You might be confusing a spanning set with a base. Being a base is stronger condition, base is linearly independent spanning set, while in general spanning sets need not be linearly independent. Row-echelon form will give you a base which doesn't need to coincide with given spanning set (and usually it won't).

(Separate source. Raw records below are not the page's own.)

/-- A combinable READ_REQ at the head of what a port has received (R288). (DEDUCED: log 62) -/
def State.switchCombine (s : State) (k : PortId) : State :=
  match (s.port k).ingress with
  | [] => s
  | f :: r =>
    if s.combinable f = false then s
    else
      let s := s.takeHead k f r
      let w : Waiter := { src := hSrc f, unit := hUnit f, seq := hSeq f, tag := f.hdr.tag, cls := hClass f }
      match s.fab.comb.find? fun c => c.dst = hDst f ∧ c.addr = hAddr f ∧ c.lines = hLines f with
      | some c =>
        if c.waiters.any fun x => x.src = w.src ∧ x.unit = w.unit ∧ x.seq = w.seq then s
        else if c.waiters.length < 16 then
          let c' := { c with waiters := c.waiters ++ [w] }
          (s.modFab fun b => { b with comb := b.comb.map fun x => if x = c then c' else x }).addReg 0x301080 1
        else (s.addReg 0x301088 1).passRead f
      | none =>
        if s.fab.comb.length < 1024 then
          let key := seqKey unitComb (hDst f)
          let q := tabGet (fun _ => 0) s.fab.seqs key
          let s := s.modFab fun b => { b with seqs := tabSet (fun _ => 0) b.seqs key ((q + 1) % 2 ^ 32) }
          let c : Comb :=
            { dst := hDst f, addr := hAddr f, lines := hLines f, waiters := [w], seq := q, sends := 0, path := none,
              cls := hClass f, held := false }
          -- without room in the shared replay buffer, or behind an unsent read, it waits (R290, R291)
          (s.modFab fun b => { b with comb := b.comb ++ [c] }).combTry c
        else (s.addReg 0x301088 1).passRead f

/-- The read of a combining entry goes out again; after its fourth send every waiter gets RSTATUS 3 (R289).
(DEDUCED: log 62) -/
def State.combAgain (s : State) (c : Comb) : State :=
  if 4 ≤ c.sends then s.combAnswer c 3 [] else s.combTry c

/-- Frames and combiner's reads that waited for room in their replay buffers go out as far as there is room (R291). -/
def State.drainWaits (s : State) : State := s.drainBacklog.combDrain

/-- COMBINE_US has passed without an answer (R289); of a held read it counts as one unanswered send (R286).
(DEDUCED: log 62) -/
def State.combExpiry (s : State) (dst : NodeId) (addr lines : Nat) : State :=
  match s.fab.comb.find? fun c => c.dst = dst ∧ c.addr = addr ∧ c.lines = lines with
  | none => s
  | some c =>
    if c.held then
      let c := { c with sends := c.sends + 1 }
      (s.setComb c).combAgain c
    else if c.path = none then s.combTry c
    else s.combAgain c

/-- A PATH_NOTICE at a sender: the path is invalid for 1 ms, and the frame it names goes out again at once, a combiner's
read too (R285, R293). -/
def State.rxNotice (s : State) (unit seq path : Nat) (dst : NodeId) : State × List Sent :=
  let s := s.markPath dst path
  if unit = unitComb then
    match s.fab.comb.find? fun c => c.dst = dst ∧ c.seq = seq ∧ c.path = some path with
    | some c => (s.combAgain c, [])
    | none => (s, [])
  else
    match s.findSent unit dst seq with
    | some x => if x.path = some path ∧ x.heldBack = false then s.resend x else (s, [])
    | none => (s, [])

/-! ## Commands -/

def execSwitchCombine (k : PortId) (s : State) : Res := .next (s.switchCombine k)

def execFlaggedLineRelease (src : NodeId) (unit : Fin 32) (s : State) : Res := .next (s.flagRelease src unit.val)

def execReadReq (f : Frame) (s : State) : Res := .next (s.rxRead f)

def execAckFlush (dst : NodeId) (s : State) : Res := .next (s.ackFlush dst)

/-- A path marked invalid by a PATH_NOTICE is used again (R285). -/
def State.unmark (s : State) (dst : NodeId) (path : Nat) : State :=
  s.modFab fun b => { b with marks := b.marks.erase (dst, path) }

def execPathNoticeExpiry (dst : NodeId) (path : Fin 8) (s : State) : Res := .next (s.unmark dst path.val)

def execPathRestored (dst : NodeId) (s : State) : Res := .next (s.sendHeld dst).combDrain

def execCombineExpiry (dst : NodeId) (addr : BitVec 52) (lines : Nat) (s : State) : Res :=
  .next (s.combExpiry dst addr.toNat lines)

/-- A window with no held frame that has been idle for 10 ms is released (R292). -/
def State.winRelease (s : State) (src : NodeId) (unit : Nat) : State :=
  match s.rxWin src unit with
  | some w => if w.held = [] then s.modFab fun b => { b with wins := b.wins.erase w } else s
  | none => s

def execWindowIdleRelease (src : NodeId) (unit : Fin 32) (s : State) : Res := .next (s.winRelease src unit.val)

end Sys2Proof.Machine
end

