/-! ## SIG_REMOTE (R91) -/

/-- The post leaves for a partition of the same job; every earlier instruction of the queue has retired, since this one
is at its head. No instruction of a partition adds to that partition's own g255 (R112). (DESIGN CHOICE: log 96) -/
def State.sigRemote (s : State) (p : PartId) (q : Nat) (e : QEntry) : State :=
  let t : PartId := Fin.ofNat 16 (iMode e.insn 3 0)
  let g := iMode e.insn 11 4
  let x := s.part t
  match x.curJob, s.jobOf p with
  | some j, some k =>
    if x.st ≠ .serving then s.instrFault p q e St.partOffline t.val 0
    else if j.val ≠ k then s.instrFault p q e St.operandRange t.val 0
    else
      let posts := if t = p ∧ g = 0xFF then s.remotePosts else s.remotePosts ++ [(t, j, g)]
      ({ s with remotePosts := posts }.perf p 27).finish p q e 2 true
  | _, _ => s.instrFault p q e St.partOffline t.val 0

def execSigRemote (p : PartId) (a : Act) (s : State) : Res :=
  .next (s.engineRow p 0xA3 a fun q e s => s.sigRemote p q e)

/-! ## SCATTER_KV, SCATTER_CHUNK (R161 to R163) -/

/-- Bytes of one position's keys and values in a page format. -/
def Geom.rowBytes (g : Geom) (f : Nat) : Nat := 2 * g.kv * (g.vec f + g.vecScales f)

/-- The page that a position falls in: its descriptor and its table's header; the descriptor is the one that an
allocation would write where the page is not there yet. -/
structure Target where
  hdr : PtHdr
  desc : Word
  fresh : Option Nat             -- pool slot to take
  deriving DecidableEq, Repr

/-- Find the page for position `pos` of a layer (R162, R217). -/
def State.scatterPage (s : State) (p : PartId) (g : Geom) (m : Manifest) (h : PtHdr) (layer pos : Nat) :
    Except Miss Target × State :=
  let j := (s.jobOf p).getD 0
  let page := pos / 256
  if h.pageCap ≤ page then (.error ⟨St.pagesExhausted, layer % 256 + page * 256, s.poolFree j⟩, s)
  else
    match s.readDesc p m h layer page with
    | (.error x, s) => (.error x, s)
    | (.ok d, s) =>
      if dValid d then
        if dShared d ∨ dParked d ∨ dAddr d / 2 ^ 42 ≠ s.fab.node.val then (.error ⟨St.operandRange, dAddr d, 1⟩, s)
        else if dCompressed d ∨ kvFmtOk (dFmt d) = false ∨ h.pageBytes < g.pageSize (dFmt d) then
          (.error ⟨St.descInvalid, d.toNat, 0⟩, s)
        else (.ok ⟨h, d, none⟩, s)
      else if h.pageBytes < g.pageSize g.kvFmt then (.error ⟨St.descInvalid, d.toNat, 0⟩, s)
      else
        match s.poolLowest j with
        | none => (.error ⟨St.pagesExhausted, layer % 256 + page * 256, s.poolFree j⟩, s)
        | some k =>
          let a := s.poolBase j + k * s.slotBytes j + s.fab.node.val * 2 ^ 42
          (.ok ⟨{ h with pages := max h.pages (page + 1) }, mkDesc a g.kvFmt 0, some k⟩, s)
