/-- An MU as its own NBU sees it: what the NBU does passes the parked queue by, and its reads pass the CRC as ordinary reads
do (R252). -/
def State.nbuOpen (s : State) (m : Nat) : State :=
  s.setMu m { s.mu m with parked := [], proc := false, switching := false, retraining := false }

/-- The MU as the chip's other units see it again. -/
def State.nbuClose (s : State) (m : Nat) (x : Mu) : State :=
  s.setMu m { s.mu m with parked := x.parked, proc := x.proc, switching := x.switching, retraining := x.retraining }

/-- What the NBU itself does at its MU. -/
def State.byNbu (s : State) (m : Nat) (f : State → State) : State := (f (s.nbuOpen m)).nbuClose m (s.mu m)

/-- A read by the NBU itself. -/
def State.nbuRead (s : State) (p : PartId) (m a n : Nat) : Except AccErr Bytes × State :=
  let r := (s.nbuOpen m).stRead (s.jobOf p) a n
  (r.1, r.2.nbuClose m (s.mu m))

/-- DEDUCED: log 70. -/
def execNbMode (p : PartId) (a : Act) (s : State) : Res :=
  .next (s.engineRow p 0x81 a fun q e s =>
    match s.nbMu p q true with
    | .error x => s.nbFault p q e x
    | .ok m =>
      let t := bitOf e.insn 0
      let x := s.mu m
      if pcfgSplit (s.reg (pcfgOff p)) then s.nbFault p q e ⟨St.operandRange, 0, m⟩
      else if x.switching || ((s.part p).scopeDue && t) then s
      else if x.proc = t then s.finish p q e 0 true
      else (s.beginSwitch m t e.uid).setEntryOf p q { e with phase := .waiting, committed := true })

/-! ## NB_GEMV (R252, R253, R265) -/

/-- The rows of dC an NB_GEMV reads: all, or the half that HALF selects. -/
def nbRows (e : QEntry) : Nat × Nat :=
  let n := tRows e.dc
  match fld e.insn 4 3 with
  | 2 => (0, n / 2)
  | 3 => (n / 2, n / 2)
  | _ => (0, n)

/-- Weight rows `lo` to `lo + k − 1` as blocks, read by the NBU. -/
def State.nbuWeights (p : PartId) (m : Nat) (d : Desc) : Nat → Nat → State → Except AccErr (List (List Blk)) × State
  | 0, _, s => (.ok [], s)
  | k + 1, i, s =>
    match s.nbuRead p m (tRowAt d i) (tRowBytes d) with
    | (.error x, s) => (.error x, s)
    | (.ok b, s) =>
      match s.nbuRead p m (tScaleAt d i) (tScaleBytes d) with
      | (.error x, s) => (.error x, s)
      | (.ok c, s) =>
        match State.nbuWeights p m d k (i + 1) s with
        | (.ok l, s) => (.ok (blockRow (tFmt d) (tCols d) b c :: l), s)
        | (.error x, s) => (.error x, s)

/-- The first page of the rows an NB_GEMV reads, scales included, that it may not read. -/
def State.nbuRowsBad (s : State) (p : PartId) (m : Nat) (d : Desc) (lo n : Nat) : Option AccErr :=
  ((List.range n).map (lo + ·)).findSome? fun i =>
    (s.nbuPageBad p m (tRowAt d i) (tRowBytes d)).or
      (if tScaleBytes d = 0 then none else s.nbuPageBad p m (tScaleAt d i) (tScaleBytes d))

/-- The accumulators of an NB_GEMV, row by row: blocks in increasing K order into one FP32 accumulator (R253). -/
def State.nbuAcc (s : State) (p : PartId) (e : QEntry) (lo : Nat) (ws : List (List Blk)) : List (List Fl) :=
  let window := decide (tFmt e.dc = 1 ∨ tFmt e.dc = 2)
  (List.range (tRows e.db)).map fun i =>
    let a := portRow (tFmt e.dc) (tFmt e.db) (tCols e.db) (s.hsRead p (tRowAt e.db i) (tRowBytes e.db))
      (s.hsRead p (tScaleAt e.db i) (tScaleBytes e.db))
    let old := if mxAcc e.insn then (s.tensorRow p e.da i).drop lo else []
    ws.zipIdx.map fun w => accBlocks window a w.1 (old.getD w.2 .zero)

/-- Write values into columns `lo` on of a row whose format has no block scales. -/
def State.putCols (s : State) (p : PartId) (d : Desc) (i lo : Nat) (l : List Fl) : State :=
  s.hsWrite p (tRowAt d i + lo * fmtBits (tFmt d) / 8) (encodeRow (tFmt d) l).1

/-- What an NB instruction does under the page table entries that it translated at its start (R252): it reads the old frame of
a page that has moved since. -/
def State.underSpt (s : State) (c : Option (Tab Word)) (f : State → State) : State :=
  match c with
  | none => f s
  | some t => if t = s.spt then f s else { f { s with spt := t } with spt := s.spt }

/-- The head of an NBU queue that has just started translates the pages it will read (R252). -/
def State.nbCapture (s : State) (p : PartId) (q : Nat) : State :=
  match s.head p q with
  | some e =>
    if e.phase = .running ∧ e.spt = none ∧ (iOp e.insn = 0x80 ∨ iOp e.insn = 0x83) then
      s.setEntryOf p q { e with spt := some s.spt }
    else s
  | none => s

/-- DEDUCED: log 72. -/
def execNbGemv (p : PartId) (a : Act) (s : State) : Res :=
  .next (s.engineRow p 0x80 a fun q e s => s.underSpt e.spt fun s =>
    match s.nbMu p q true with
    | .error x => s.nbFault p q e x
    | .ok m =>
      let r := nbRows e
      let half := bitOf e.insn 4
      if (s.mu m).proc = false then s.nbFault p q e ⟨St.operandRange, tAddr e.dc, m⟩
      else
        match gemmBad e with
        | some i => s.shapeFault p q e i
        | none =>
          if half ∧ tRows e.dc % 2 = 1 then s.shapeFault p q e 2
          else if 262144 < (tRows e.db - 1) * tStride e.db + tRowBytes e.db then s.shapeFault p q e 1
          else
            match s.nbuRowsBad p m e.dc r.1 r.2 with
            | some x => s.nbFault p q e x
            | none =>
              match State.nbuWeights p m e.dc r.2 r.1 s with
              | (.error x, s) => s.nbFault p q e x
              | (.ok ws, s) =>
                let rows := s.nbuAcc p e r.1 ws
                let s := rows.zipIdx.foldl (fun s x => s.putCols p e.da x.2 r.1 x.1) s
                let buf := if tRows e.db * r.2 ≤ 16384 then rows.flatten.map toF32 else []
                let s := s.setMu m { s.mu m with resultBuf := buf }
                let bytes := r.2 * (tRowBytes e.dc + tScaleBytes e.dc)
                s.finish p q e (64 + max (ceilDiv bytes (s.nbuRate m)) (ceilDiv (tRows e.db * r.2 * tCols e.dc) 256))
                  false)

/-! ## NB_SUMX (R265, R266) -/

/-- The bank dies whose buses a transfer from MU `m` to partition `p` holds. (DEDUCED: log 72) -/
def busDies (p m : Nat) : List Nat := [p / 4, m / 8]

/-- Whether another NB_SUMX holds a bus that this one needs, or the bridge between dies. (DEDUCED: log 72) -/
def State.busHeld (s : State) (p : PartId) (q m : Nat) : Bool :=
  let mine := busDies p.val m
  (List.range 16).any fun p' => [6, 7].any fun q' =>
    !(decide (p' = p.val) && decide (q' = q)) &&
    match ((vget s.parts p' Part.reset).drv.queue q').head? with
    | some e =>
      iOp e.insn = 0x82 && e.phase = .done && !e.faultPost &&
        (let other := busDies p' e.sa.toNat
         (mine.any fun d => other.contains d) ||
           (decide (p.val / 4 ≠ m / 8) && decide (p' / 4 ≠ e.sa.toNat / 8)))
    | none => false

/-- Whether a die's bus takes up this NB_SUMX: of those that wait and could go, the one whose NBU follows, in cyclic order,
the NBU it served last (R266). (DEDUCED: log 72) -/
def State.busTurn (s : State) (p : PartId) (q m : Nat) : Bool :=
  let far := fun k => (k + 7 - vget s.tier.busLast (m / 8) 7) % 8
  (List.finRange 16).all fun p' => [6, 7].all fun q' =>
    match s.head p' q' with
    | some e =>
      let k := e.sa.toNat
      p' = p ∧ q' = q ∨ iOp e.insn ≠ 0x82 ∨ e.phase ≠ .running ∨ e.waitFrom = none ∨ k / 8 ≠ m / 8 ∨ s.busHeld p' q' k ∨
        far (m % 8) ≤ far (k % 8)
    | none => true

/-- The values of dB in a result buffer. -/
def bufRow (buf : List (BitVec 32)) (d : Desc) (i : Nat) : List Fl :=
  ((buf.drop (tRowAt d i / 4)).take (tCols d)).map ofF32

/-- The first operand of an NB_SUMX of a wrong format or shape. (DEDUCED: log 72) -/
def sumxBad (e : QEntry) : Option Nat :=
  firstBad [(0, decide (tFmt e.da = 0)), (1, decide (tFmt e.db = 0) && sameShape e.da e.db)]

/-- DEDUCED: log 72. -/
def execNbSumx (p : PartId) (a : Act) (s : State) : Res :=
  .next (s.engineRow p 0x82 a fun q e s =>
    match s.nbMu p q false with
    | .error x => s.nbFault p q e x
    | .ok own =>
      let m := e.sa.toNat
      let last := tAddr e.db + (tRows e.db - 1) * tStride e.db + tRowBytes e.db
      let buf := (s.mu m).resultBuf
      let other : Bool := match s.driverOf m with
        | some (k, _) => decide ((vget s.parts k Part.reset).curJob.map (·.val) ≠ s.jobOf p)
        | none => false
      if 32 ≤ m then s.nbFault p q e ⟨St.operandRange, m, 0⟩
      else if (s.mu m).absent ∨ other then s.nbFault p q e ⟨St.operandRange, m, m⟩
      else
        match sumxBad e with
        | some i => s.shapeFault p q e i
        | none =>
          if 65536 < last ∨ buf = [] ∨ 4 * buf.length < last then s.nbFault p q e ⟨St.operandRange, tAddr e.db, m⟩
          else if s.busHeld p q m || !s.busTurn p q m then
            s.setEntryOf p q { e with waitFrom := some (e.waitFrom.getD s.pins.clkT) }
          else
            let s := { s with tier := { s.tier with busLast := vset s.tier.busLast (m / 8) (m % 8) } }
            -- 16 CLK_A in a CLK_T cycle
            let s := match e.waitFrom with
              | some t => s.addReg (muBase own + 0x70) (16 * (s.pins.clkT - t))
              | none => s
            let rows := (List.range (tRows e.db)).map fun i =>
              List.zipWith f32add (s.tensorRow p e.da i) (bufRow buf e.db i)
            (s.putTensor p e.da rows).finish p q e (64 + ceilDiv (tBytes e.db) 16) false)
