/-- What a fetch does next with what it holds: it asks for lines, goes on without a member whose part it cannot read, gives
up, or ends. -/
inductive FetchNext where
  | ask (l : List Nat)
  | without (n : NodeId)
  | lost
  | done (ds : List (Nat × Word)) (mft : Manifest) (table sr : Bytes) (x : PagesGot)
  deriving DecidableEq, Repr
/-- The manifest, the sampler record and the page table are read from the first member that is not lost, then the pages
(R53, R298). The members' own record holds the request's draws and grammar state as they were parked. Of a coded set
these structures have no primary copy: a read of them from another member than the first is no use of redundancy (R41).
(DESIGN CHOICE: log 58) -/
def State.fetchLook (s : State) (p : PartId) (f : Fetch) : FetchNext × State :=
  match s.setUnder (s.manifest p f.slot) with
  | none => (.lost, s)
  | some c =>
    match s.firstMember c f with
    | none => (.lost, s)
    | some n =>
      let second := decide (c.coded = false) && decide (c.members.head? ≠ some n)
      match s.gather p f.lines (fabAddr n f.base) 192 with
      | (.refused, s) => (.without n, s)
      | (.lines l, s) => (.ask l, s)
      | (.bytes hd, s) =>
        match s.gather p f.lines (fabAddr n (f.base + 256)) 64 with
        | (.refused, s) => (.without n, s)
        | (.lines l, s) => (.ask l, s)
        | (.bytes hb, s) =>
          let h := ptHdrOf hb
          match s.gather p f.lines (fabAddr n (f.base + 256)) (64 + 8 * (h.pages * h.layers)) with
          | (.refused, s) => (.without n, s)
          | (.lines l, s) => (.ask l, s)
          | (.bytes table, s) =>
            let ds := (List.range (h.pages * h.layers)).filterMap fun q =>
              let d : Word := wordOf (table.drop (64 + 8 * q))
              if dValid d ∧ dParked d then some (q, d) else none
            let (x, s) := State.fetchPages p c f (s.geom p) h.pageBytes ds s
            if x.lost then (.lost, s)
            else if x.refused then (.without s.fab.node, s)
            else if x.lines ≠ [] then (.ask x.lines, s)
            else (.done ds (manifestOf hd) table (hd.drop 64) { x with second := x.second || second }, s)

/-- A fetch goes on with what it holds: it asks for what is still missing, or ends. A member whose part this node cannot
read, from itself or through its translation windows (R282), counts as lost; a set has at most five members.
(DESIGN CHOICE: log 58) -/
def State.fetchTry (p : PartId) : Nat → Fetch → State → State
  | 0, f, s => s.fetchLost p f
  | k + 1, f, s =>
    let m := s.manifest p f.slot
    let tag := tagOfManifest m Ct.kvPage 0 false false
    let without := fun (s : State) (n : NodeId) =>
      let f := { f with lost := f.lost ++ [n] }
      State.fetchTry p k f (s.setFetch p f)
    match s.fetchLook p f with
    | (.lost, s) => s.fetchLost p f
    | (.without n, s) => without s n
    | (.ask l, s) =>
      match s.askRefused p tag l with
      | some r => without s (nodeOf (r.1 / 2 ^ 42))
      | none =>
        let r := s.askLines p fetchQueue f.slot (mPrio m) tag l
        r.1.setFetch p { f with owed := r.2 }
    | (.done ds mft table sr x, s) => s.fetchDone p f ds mft table sr x.pages x.rebuilt x.second

/-- DESIGN CHOICE: log 58. -/
def State.fetchGo (s : State) (p : PartId) (f : Fetch) : State := State.fetchTry p 6 f s

/-- An answer to a fetch's read (R281): lines, or a refusal, which counts the member as lost. -/
def State.fetchAnswer (s : State) (p : PartId) (k : Nat) (dst : NodeId) (a rstatus : Nat) (b : Bytes) : State :=
  match (s.part p).fetches.find? fun f => f.slot = k with
  | none => s
  | some f =>
    let f := { f with
      owed := f.owed - 1, lines := if rstatus = 0 then putLines f.lines a b else f.lines,
      lost := if rstatus = 0 ∨ f.lost.contains dst then f.lost else f.lost ++ [dst] }
    let s := s.setFetch p f
    if f.owed = 0 then s.fetchGo p f else s

/-! ## Release of parked state (R20, R297) -/

/-- The owner number of a receiver's own reads: queue 9. -/
def admitQueue : Nat := 9

/-- What names a transfer: its source, word 0 of its tag, PHASE and EPOCH. (DESIGN CHOICE: log 49) -/
def abortKey (src : NodeId) (t : Tag) : NodeId × Word × Nat := (src, t.w0, fld t.w1 19 0)

/-- Whether a copy of a request is one that a release names. (DESIGN CHOICE: log 58) -/
def copyHit (c : ParkedCopies) (x : Parked) : Bool :=
  decide (x.id = c.id) && (decide (c.copy = none ∧ c.upTo = none) || decide (c.copy = some x.base) ||
    c.upTo.any fun u => decide (mNextPos x.mft < u))

/-- Whether a PARK transfer that is still arriving is one that a release names. (DESIGN CHOICE: log 58) -/
def incomingHit (c : ParkedCopies) (i : Incoming) : Bool :=
  i.park && decide (mReqId i.mft = c.id) && (decide (c.copy = none ∧ c.upTo = none) ||
    decide (c.hops = some (mHops (i.frame0.mft.getD i.mft))) || c.upTo.any fun u => decide (mNextPos i.mft < u))

/-- A manifest of a parked copy is rewritten: in the copy's memory, and as this node holds it. -/
def State.setParked (s : State) (x : Parked) (m : Manifest) : State :=
  let s := (s.stWrite none x.base (mBytes m)).2
  { s with parked := s.parked.map fun y => if y = x then { y with mft := m } else y }

/-- What has arrived of a transfer is discarded; its pool slots are free again, and its late frames are known (R47). -/
def State.dropIncoming (s : State) (p : PartId) (i : Incoming) : State :=
  let j := (s.jobOf p).getD 0
  let s := if i.park then s else s.disown (p, admitQueue, i.slot)
  let s := i.pages.foldl (fun s k => s.poolGive j k) s
  let k := abortKey i.src i.frame0.hdr.tag
  (s.modPart p fun x => { x with incoming := x.incoming.erase i }).modFab fun b =>
    { b with dropped := if b.dropped.contains k then b.dropped else b.dropped ++ [k] }

/-- A member frees the slots of a request's copies that a release names, and discards them; a PARK transfer of such a copy
that is still arriving from the releasing node is dropped with the slots it took (R20, R297). (DESIGN CHOICE: log 58) -/
def State.parkFree (s : State) (src : NodeId) (c : ParkedCopies) : State :=
  let s := (List.finRange 16).foldl (fun s p =>
    ((s.part p).incoming.filter fun i => decide (i.src = src) && incomingHit c i).foldl
      (fun s i => s.dropIncoming p i) s) s
  let slots := (s.parked.filter (copyHit c)).flatMap (·.slots)
  let s := slots.foldl (fun s a => (List.range 16).foldl (fun s j => s.poolGiveAddr j a) s) s
  { s with parked := s.parked.filter fun x => !copyHit c x }

def execParkRelease (src : NodeId) (c : ParkedCopies) (s : State) : Res := .next (s.ifTakes (s.parkFree src c))

end Sys2Proof.Machine
end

By definition, $$\operatorname{span}_kS = \{\sum_{i=1}^n\alpha_iv_i\mid n\in\mathbb N, \alpha_i \in k, v_i\in S, i = 1,\ldots, n\}$$
and we need to prove that $$\operatorname{span}_{\mathbb R}\{(1,3,3),(0,0,1),(1,3,1)\} = \{(x,y,z)\in\mathbb R^3\mid y = 3x\}.$$
To prove one inclusion, we need to prove that $$\alpha(1,3,3)+\beta(0,0,1)+\gamma(1,3,1) \in \{(x,y,z)\in\mathbb R^3\mid y = 3x\},\ \forall \alpha,\beta,\gamma \in\mathbb R,$$ but, since the set on RHS is a subspace, it is enough to prove that $$(1,3,3),(0,0,1),(1,3,1) \in \{(x,y,z)\in\mathbb R^3\mid y = 3x\}$$ and all linear combinations will be automatically contained in the subspace. These vectors are obviously all vectors in $\mathbb R^3$ and satisfy equation $y = 3x$, so we have:
$$\operatorname{span}_{\mathbb R}\{(1,3,3),(0,0,1),(1,3,1)\} \subseteq \{(x,y,z)\in\mathbb R^3\mid y = 3x\}.$$
To prove the other inclusion, we need to prove that any vector $(x,y,z)\in\mathbb R^3$ such that $y = 3x$ can be written as linear combination of $(1,3,3),(0,0,1),(1,3,1)$, i.e. we need to find scalars $\alpha,\beta,\gamma\in\mathbb R$ such that
$$(x,3x,z) = \alpha(1,3,3)+\beta(0,0,1)+\gamma(1,3,1)$$
or, equivalently, solve linear system
$$\left(\begin{array}{c c c | c}
1 & 0 & 1 & x\\
3 & 0 & 3 & 3x\\
3 & 1 & 1 & z
\end{array}\right).$$
Now, all solutions are given by $(x,z-3x,0)+t(-1,2,1),\ t\in\mathbb R,$ but we only need one, for example by letting $t = 0$, we can see that $$(x,3x,z) = x(1,3,3)+(z-3x)(0,0,1)+0(1,3,1).$$ This proves that $$\{(x,y,z)\in\mathbb R^3\mid y = 3x\}\subseteq \operatorname{span}_{\mathbb R}\{(1,3,3),(0,0,1),(1,3,1)\}.$$